"E Então a família?"
Era assim todas as vezes que ia à mercearia. O senhor Manuel, já de oitenta anos, conhecia o bairro inteiro, alguns desde criança. Tratava-os pelo primeiro nome, sabia os gostos de cada um, preocupava-se.
"Está tudo bem, graças a Deus. A Marianinha já vai este ano para a escola e o Miguel está no quinto ano."
"Já me tinha esquecido como eles crescem rápido. E o António?"
Ela arrumou as compras apressadamente e, já na porta, murmurou um inaudível "está igual" antes de se despedir. Lá fora chovia. Chovia desesperadamente. Ainda só tinha dado dois passos e já estava encharcada. Correu para o único sítio onde não havia edifícios, onde não havia nada. Largou o saco das compras e chorou até lhe secarem as entranhas, gritou até lhe faltar a voz.
E ali, onde ninguém a podia ouvir, onde as lágrimas se (con)fundiam com a chuva e os gritos eram abafados pela tempestade pensou na Marianinha que não podia mais ver aquilo, no Miguel, cada vez mais revoltado.
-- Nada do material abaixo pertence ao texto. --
-- ==== Sys2Proof/Syntax.lean ====
section
/-! DEFINITION. The commands: one constructor of `Instr` for each row of spec/opcode_table.json, and the types of
their operands. -/

namespace Sys2Proof

/-- A display pipe (00_scope): pipe 0 is the cluster, pipe 1 the centre screen. -/
inductive Pipe where
  | p0 | p1
  deriving DecidableEq, Repr

/-- A touch surface (00_scope): surface 0 is the in-cell array, surface 1 the pad. -/
inductive Surface where
  | s0 | s1
  deriving DecidableEq, Repr

/-- A mode record as a LIST carries it (2.1, 12.6), at the widths of 12.6. -/
structure ModeRecord where
  v     : Half
  vb    : Byte
  wmax  : Byte
  hmin  : Half
  lwMin : Word
  fmax  : Word
  deriving DecidableEq, Repr

/-- The commands of the block. A request decision (SET_OFFERS to CLEAR_FAULTS) has no operand: its arguments are the
request record the engine holds (R10). -/
inductive Instr where
  /-- POR_N rises (R4). -/
  | powerOnReset
  /-- A host write of `value` to CONTROL (R3, R4). -/
  | softReset (value : Word)
  /-- Initialisation ends (R5). -/
  | initialisationCompletion
  /-- A host write of `value` to NOTICE (R16). -/
  | noticeWrite (value : Word)
  /-- A host write of `value` to NOTICE_MASK (R17). -/
  | noticeMaskWrite (value : Word)
  /-- A host write to IDENT, TIME or an unmapped port address (R1, R3). -/
  | registerWriteDiscarded (address : BitVec 24) (value : Word)
  /-- A host write of a Work Memory word (R2). -/
  | hostWorkMemoryWrite (address : BitVec 16) (value : Word)
  /-- A host write of the code word of a cell (R6). -/
  | cellCodeWordWrite (cell : Fin 16) (value : Word)
  /-- A host write of 0 to the claim word of a report block (R8). -/
  | claimReturn (block : Fin 16)
  /-- The RQI takes the cell at the head of the intake queue (R10). -/
  | requestTake
  /-- The RQI writes a completion (R13). -/
  | completionWrite
  | setOffers
  | negotiate
  | admitPipe
  | pipeRestart
  | setQuiet
  | urgentBand
  | frameNow
  | setReference
  | setSurface
  | surfaceEnable
  | setBank
  | setEventPins
  | clearFaults
  /-- Bytes arrive from the panel that fail a check of R18. -/
  | messageRejected (pipe : Pipe) (bytes : List Byte)
  /-- A LIST that passed R18 arrives; its count is the number of its records. -/
  | list (pipe : Pipe) (modes : List ModeRecord)
  /-- An ACK arrives (R27, R29). -/
  | ack (pipe : Pipe) (echoType echoValue : Byte)
  /-- A NAK arrives (R27, R29). -/
  | nak (pipe : Pipe)
  /-- A PANEL_FAULT arrives (R31). -/
  | panelFault (pipe : Pipe) (code : Byte)
  /-- The last byte of the message being sent has been sent (R19). -/
  | messageSent (pipe : Pipe)
  | probeTimeout (pipe : Pipe)
  | selectTimeout (pipe : Pipe)
  | frameAckTimeout (pipe : Pipe)
  | quietIntervalExpiry (pipe : Pipe)
  | alignedStart (pipe : Pipe)
  | alignmentDeadline (pipe : Pipe)
  /-- A WINDOW slot ends and the next BURST starts (R89, R91). -/
  | burstStart (pipe : Pipe)
  /-- A BURST slot of pipe 1 ends and a WINDOW starts (R90). -/
  | windowStart
  | planPoint (pipe : Pipe)
  | trimStart (pipe : Pipe)
  | trimEnd (pipe : Pipe)
  | stretchLimit (pipe : Pipe)
  | refsyncEdge
  | generatedPulse
  | presenceAbsent
  | silenceLimit (pipe : Pipe)
  | padTick
  | retuneEnd
  /-- The scan end; `nodes` are the node values the Sense Bank delivered, row-major in scan order (R140). -/
  | scanCompletion (nodes : List Half)
  | requestExpiry (surface : Surface)
  | writeCompletion
  | pinPulseEnd (pin : Fin 4)
  deriving DecidableEq, Repr

end Sys2Proof
end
Ali, onde ninguém a ouvia, gritou, chorou e pensou no António. Jurou que nunca mais o ia perdoar, que nunca mais ia esconder as marcas de algo que ele justificava com amor. Ali, decidiu que nunca mais o ia proteger, porque por mais desculpas que pedisse, o António ia ser sempre igual.
2 comentários:
Carambas! Mesmo quando o texto mete porrada, sabe bem ler :) carambas!
Uau...
Sempre actual miuda, sempre actual...
Já agora nunca se esqueçam que violencia domestica é um crime publico, nem necessita de queixa.
Ha que denunciar, fechar os olhos é ser negligente.